Deelt u de mening dat uit de uitspraak van het Europese Hof van Justitie van 26 september 2013 (Danmark/Experian) al kon worden afgeleid dat de uitzondering op het verbod van leeftijdsonderscheid geen juiste implementatie is van de Europese richtlijn waarop deze wet (Wet gelijke behandeling op grond van leeftijd bij de arbeid; artikel 8 lid 3) is gebaseerd en dat met de uitspraak van 19 april 2016 dit wederom een bevestiging lijkt? Zo nee waarom niet?

Antwoord 4

Ja. Uit de beide uitspraken van het Europese Hof van Justitie kan worden afgeleid dat de uitzondering op het verbod van leeftijdonderscheid, die is vastgelegd in artikel 8, derde lid, van de Wet gelijke behandeling op grond van leeftijd bij de arbeid (Wgbl), bij nader inzien geen juiste implementatie van de bovengenoemde Richtlijn is.

Vraag 5, 6 en 7

Heeft u inzicht in de gevolgen voor het Nederlandse pensioenstelsel van deze beide arresten?

Deelt u de mening dat dit arrest (grote) financiële gevolgen kan hebben voor werkgevers in Nederland die werken met de staffels uit het Staffelbesluit?
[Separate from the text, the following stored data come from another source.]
-- ==== Sys2Proof/Syntax.lean ====
section
/-! DEFINITION. The three commands of the opcode table (30_encoding rule R44), the reserved encodings by name
(rule R50), and the host's assembler lines (rules R54, R55). -/

namespace Sys2Proof

/-- A command of the block, one constructor per row of spec/opcode_table.json. -/
inductive Instr where
  /-- `INIT n`: construct an estimator of precision `n` (40_construct rule R57). All 64 bits of `n` count (rule R45). -/
  | init (n : Arg)
  /-- `OBS h`: observe the item whose hash value is `h` (41_observe rule R61). -/
  | obs (h : Arg)
  /-- `EST`: estimate the number of distinct items (42_estimate rule R71). It has no operand (rule R47). -/
  | est
  deriving DecidableEq, Repr

/-- The reserved command encodings, by name (30_encoding rule R50). -/
inductive Reserved where
  /-- `op = 2'b10` with an operand that is not zero. -/
  | estOperand (arg : Arg)
  /-- `op = 2'b11` with any operand. -/
  | opcodeThree (arg : Arg)
  deriving DecidableEq, Repr

/-- A line of the host's assembler (30_encoding rule R54) or one of its two pseudo-instructions (rule R55). -/
inductive AsmLine where
  /-- `INIT n`. -/
  | init (n : Nat)
  /-- `OBS v`. -/
  | obs (v : Nat)
  /-- `EST`. -/
  | est
  /-- `CMD o, v`, the raw form, and the only way to write a reserved encoding. -/
  | cmd (o v : Nat)
  /-- `OBSERVE "text"`. -/
  | observe (text : List Char)
  /-- `NEW n`, where `n` may carry a minus sign. -/
  | new (n : Int)
  deriving DecidableEq, Repr

end Sys2Proof
end

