-- ==== Sys2Proof/Machine/Flags.lean ====
section
/-! DEFINITION. The flags. The block's one status flag is `VALID` (10_state rule R18); `err` is a bit of a response and
not state. No command computes a carry, overflow, zero or sign flag (10_state rule R18). -/

namespace Sys2Proof.Machine

/-- Run `body` when `VALID = 1`; with `VALID = 0` raise cause 3 and do nothing else (10_state rule R18, 60_exceptions
rule R95). The check comes before any write (rules R97, R98). -/
def whenConstructed (s : State) (body : State → Host.Outcome State Fault Refusal) :
    Host.Outcome State Fault Refusal :=
  if s.valid then body s else raiseInvalidArgument .noEstimator s

/-- The `err` bit of a response, bit 64 (30_encoding rule R48). -/
def errBit (r : RspWord) : Bool := r.getMsbD 0

/-- The `data` field of a response, bits 63:0 (30_encoding rule R48). -/
def dataField (r : RspWord) : BitVec 64 := r.extractLsb' 0 64

end Sys2Proof.Machine
end

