-- ==== Sys2Proof/Machine/Lut.lean ====
section
/-! DEFINITION. The bias-correction table (42_estimate rules R78, R79) and the computation it came from (rule R80). -/

namespace Sys2Proof.Machine

/-- The fifteen words of `ALPHA_LUT`, for `p` from 4 to 18 (42_estimate rule R79). -/
def alphaWords : List F64 :=
  [0x3FE589374BC6A7F0, 0x3FE64DD2F1A9FBE7, 0x3FE6B020C49BA5E3, 0x3FE6E37EF20B947A, 0x3FE6FC16CE33D64D] ++
  [0x3FE70876987DC1B0, 0x3FE70EAB7E0DB3E2, 0x3FE711C7321E7B57, 0x3FE713555C9EFABF, 0x3FE7141C860200C7] ++
  [0x3FE714801FBCCD72, 0x3FE714B1EDDC9938, 0x3FE714CAD53D1AD7, 0x3FE714D7490182E2, 0x3FE714DD82E8C0BE]

/-- `ALPHA_LUT[p]` (42_estimate rule R78); a free value outside 4 to 18. -/
def alphaLut (p : BitVec 5) : F64 :=
  if Config.pMin ≤ p.toNat then
    match alphaWords[p.toNat - Config.pMin]? with
    | some w => w
    | none => Config.alphaOpen p
  else Config.alphaOpen p

/-- `f64` of an integer (00_scope rule R11). -/
def f64OfNat (n : Nat) : F64 := f64Of n 1

/-- The constant the table holds for `p`, computed as the document's expression (42_estimate rule R80): a literal for
`p` of 4, 5 and 6, and `0.7213 / (1 + 1.079/m)` above, each operation rounded. -/
def alphaFormula (p : Nat) : F64 :=
  if p = 4 then f64Of 673 1000
  else if p = 5 then f64Of 697 1000
  else if p = 6 then f64Of 709 1000
  else
    let t1 := fdiv (f64Of 1079 1000) (f64OfNat (2 ^ p))
    let t2 := fadd (f64OfNat 1) t1
    fdiv (f64Of 7213 10000) t2

end Sys2Proof.Machine
end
Zo nee waarom niet?

Zijn deze uitspraken aanleiding voor de Belastingdienst om het Staffelbesluit in te trekken dan wel gelijkblijvende staffels toe te staan? Zo nee, waarom niet?

Antwoord 5, 6 en 7

De mogelijke gevolgen van de arresten zijn de afgelopen periode in goed overleg met sociale partners en pensioenuitvoerders onderzocht.

Zoals blijkt uit het antwoord op vraag 4, hebben de arresten gevolgen voor de Wgbl. De komende tijd zal worden onderzocht hoe de Wgbl aangepast kan worden, zodat deze in overeenstemming met de bovengenoemde Europese Richtlijn is (2000/78/EG). Vanzelfsprekend wordt de aanpassing van de Wgbl ook bezien in het licht van de voorstellen over de toekomst van het pensioenstelsel en het binnenkort te verwachten advies van de SER daarover.

Naar de huidige inzichten hebben de arresten geen gevolgen voor het pensioenstelsel en voor werkgevers die met het Staffelbesluit werken. Voor het gebruik van leeftijdsgrenzen in actuariële berekeningen kan immers worden teruggevallen op de algemene uitzondering van artikel 7, eerste lid, onderdeel c, van de Wgbl, als een objectieve rechtvaardiging aanwezig is.

De uitspraken vormen dan ook geen aanleiding om het Staffelbesluit in te trekken of aan te passen, omdat het in het Staffelbesluit gehanteerde leeftijdsonderscheid objectief kan worden gerechtvaardigd. Een belangrijk element van de objectieve rechtvaardiging is dat het verschil in premiepercentages voor beschikbare premieregelingen is gericht op een per ingelegde euro gelijk pensioenresultaat op pensioeningangsdatum.1


X Noot
1

Zie ook Kamerstuk 28 170, nr. C, p. 2–3.